Given this source list:
source_list = [2, 3, 4]
and this function:
def function(list_in):
list_in.append(5)
list_in.insert(0, 1)
return list_in
As expected, I get:
>>> function(source_list)
[1, 2, 3, 4, 5]
But if I call the variable source_list outside of the function I still get:
>>> source_list
[1, 2, 3, 4, 5]
Is there an alternative way of modifying (specifically appending/prepending to) a list within a function such that the original list is not changed?
If you are the caller of the function, you can copy first
new_list = function(source_list[:])
This has the advantage that the caller decides whether it wants its current list to be modified or not.

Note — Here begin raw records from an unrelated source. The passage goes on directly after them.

/-- Whether a set of channels has no member. -/
def ChanSet.isEmpty (v : ChanSet) : Bool := allChans.all fun n => !v.get n

/-- The set of one channel. -/
def ChanSet.single (n : ChanId) : ChanSet := ChanSet.empty.set n true

/-- A set as the bits of a byte: bit i stands for leg i (R193). -/
def LegSet.bits (v : LegSet) : BitVec 6 :=
  BitVec.ofBool v.l5 ++ BitVec.ofBool v.l4 ++ BitVec.ofBool v.l3 ++ BitVec.ofBool v.l2 ++ BitVec.ofBool v.l1 ++
    BitVec.ofBool v.l0

/-- The set named by bits 5:0 of a byte (R193). -/
def LegSet.ofByte (b : Byte) : LegSet :=
  { l0 := b.getLsbD 0, l1 := b.getLsbD 1, l2 := b.getLsbD 2, l3 := b.getLsbD 3, l4 := b.getLsbD 4, l5 := b.getLsbD 5 }

/-! ## Banks (07, Tables 31 to 34) -/

/-- MODE of a leg (Table 31). -/
inductive LegMode
  | disabled | complementary | single
  deriving DecidableEq, Repr

/-- OVERLONG-ACTION (Table 31). -/
inductive OverlongAction
  | off | trip
  deriving DecidableEq, Repr

/-- FB-POLARITY (Table 31, R73). -/
inductive Polarity
  | highOn | lowOn
  deriving DecidableEq, Repr

/-- CAPTURE (Table 31). -/
inductive Capture
  | off | edges
  deriving DecidableEq, Repr

/-- COAST (Table 31). -/
inductive Coast
  | hold | off
  deriving DecidableEq, Repr

/-- SAFE-STATE (Table 31). -/
inductive SafeState
  | allOff | clampLower | clampUpper
  deriving DecidableEq, Repr

/-- A leg record of a bank (Table 31). The widths hold the whole range of each field; the ranges that are narrower
(LEG-ADDRESS, MAX-ON) are judged by WRITE (R130). -/
structure LegRecord where
  mode            : LegMode
  address         : Byte
  deadUpper       : BitVec 10
  deadLower       : BitVec 10
  minOn           : BitVec 10
  maxOn           : BitVec 24
  overlongAction  : OverlongAction
  confirmWindow   : BitVec 10
  gapWaitsConfirm : Bool
  disagreeFilter  : Byte
  polarity        : Polarity
  capture         : Capture
  coast           : Coast
  safeState       : SafeState
  deriving DecidableEq, Repr

/-- A strobe record of a bank (Table 32). -/
structure StrobeRecord where
  address    : Byte
  pulseWidth : Byte
  deriving DecidableEq, Repr

/-- USE of a protection entry (Table 33). -/
inductive Use
  | unused | active
  deriving DecidableEq, Repr

/-- ACTION of a protection entry (Table 33). -/
inductive ProtAction
  | tripLegs | haltNode
  deriving DecidableEq, Repr

/-- LATCH of a protection entry (Table 33). -/
inductive Latch
  | latched | auto
  deriving DecidableEq, Repr

/-- A protection entry of a bank (Tables 23 and 33). -/
structure ProtEntry where
  use         : Use
  assertLevel : Level
  fast        : Bool
  qualify     : Byte
  legs        : LegSet
  action      : ProtAction
  latch       : Latch
  hold        : Half
  deriving DecidableEq, Repr

/-- CONFIRM-ESCALATION (Table 34). -/
inductive Escalation
  | leg | node
  deriving DecidableEq, Repr

/-- The node record of a bank (Table 34). -/
structure NodeRecord where
  syncTolerance     : BitVec 10
  missLimit         : BitVec 4
  delayComp         : Half
  captureReports    : Bool
  confirmEscalation : Escalation
  deriving DecidableEq, Repr

/-- One bank: a complete table set (section 7.1). -/
structure Bank where
  legs    : PerLeg LegRecord
  strobes : PerStrobe StrobeRecord
  prot    : PerChan ProtEntry
  node    : NodeRecord
  deriving DecidableEq, Repr

/-- Names of the two banks. -/
inductive BankName
  | a | b
  deriving DecidableEq, Repr

/-! ## Legs (02, Table 9) -/

/-- The reasons a leg is in SAFE (Table 9, CAUSES). -/
structure Causes where
  fi       : ChanSet
  confirm  : Bool
  overlong : Bool
  nodeHalt : Bool
  deriving DecidableEq, Repr

/-- One cause of a leg (R42). -/
inductive LegCause
  | fi (n : ChanId) | confirm | overlong | nodeHalt
  deriving DecidableEq, Repr

/-- SAFE-PHASE (Table 9). SETTLING holds SETTLE-END and whether the LGE has found it reached (R2). -/
inductive SafePhase
  | opened
  | settling (settleEnd : Time) (reached : Bool)
  | clamped
  deriving DecidableEq, Repr

/-- STATE of a leg with the fields Table 9 says are present in it. -/
inductive LegCond
  /-- OFF. -/
  | off
  /-- UPPER or LOWER: the conducting switch, ON-SINCE, MIN-ON-END, MAX-ON-END and DEFERRED. -/
  | on (side : Switch) (onSince : Time) (minOnEnd maxOnEnd : Option Time) (deferred : Option Target)
  /-- GAP: the PENDING switch, GAP-END, and whether the LGE has found GAP-END reached (R2). -/
  | gap (pending : Switch) (gapEnd : Time) (reached : Bool)
  /-- HELD-OFF with HELD-BY. -/
  | heldOff (heldBy : ChanSet)
  /-- SAFE with CAUSES, SAFE-PHASE and CLAMP (NONE is `none`). -/
  | safe (causes : Causes) (phase : SafePhase) (clamp : Option Switch)
  deriving DecidableEq, Repr

/-- A leg record: its condition, LAST-OFF, and whether the leg has been off since LAST-OFF for at least the greatest
dead time a bank can hold (R2: such a LAST-OFF plus dead-time sum stays reached however long the leg idles; log 7). -/
structure Leg where
  cond    : LegCond
  lastOff : Time
  rested  : Bool
  deriving DecidableEq, Repr

/-! ## Feedback monitors (04, Table 19) -/

/-- State of a switch monitor. The expected level is `true` for "on". -/
inductive Monitor
  | idle
  | quiet
  | watching (expected : Bool) (command deadline : Time)
  | filtering (filterEnd : Time)
  | failed
  deriving DecidableEq, Repr

/-! ## Fault channels (05, Table 24) -/

/-- State of a fault channel with its DEADLINE and FORCED. QUALIFYING also keeps the FAST read at the assertion, which
R104 asks for at a swap (R89, log 8). -/
inductive Channel
  | idle
  | qualifying (deadline : Time) (fast : Bool) (forced : LegSet)
  | active
  | holding (deadline : Time)
  deriving DecidableEq, Repr

/-! ## Node state (06) -/

/-- Node state (section 6.1). -/
inductive NodeState
  | unaddressed | standby | syncing | running | halted
  deriving DecidableEq, Repr

/-- A halt cause (section 6.1). -/
inductive HaltCause
  | linkLoss | topology | confirm | fault (n : ChanId)
  deriving DecidableEq, Repr

/-- The halt-cause set: each cause at most once (section 6.1). -/
structure HaltSet where
  linkLoss : Bool
  topology : Bool
  confirm  : Bool
  fault    : ChanSet
  deriving DecidableEq, Repr

/-! ## Report records (08, Table 37; 11, Table 51) -/

/-- The record classes in priority order F, M, E, C (section 8.1). -/
inductive RecClass
  | f | m | e | c
  deriving DecidableEq, Repr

If you have access to the function, you can copy the list passed:
like this:
def function(list_in_): # notice the underscore suffix
list_in = list_in_[:] # copy the arg into a new list
list_in.append(5)
list_in.insert(0, 1)
return list_in # return the new list
otherwise you can call the function with a copy of your source_list, and decide if you want a new list, or if you prefer the source_list mutated, as demonstrated by @tdelaney
You can use the copy() method on the list:
new_list = function(source_list.copy())
Add just a line to your function:
def function(list_n):
#Do a copy of your list
list_in = list_n.copy()
list_in.append(5)
list_in.insert(0, 1)
return list_in
Try this. Since the source list is modified while running the function in your code you are not able to retain the source list.
source_list = [2, 3, 4]
list_in=source_list.copy()
def function(list_in):
list_in.append(5)
list_in.insert(0, 1)
return list_in
print(function(list_in))
print(source_list)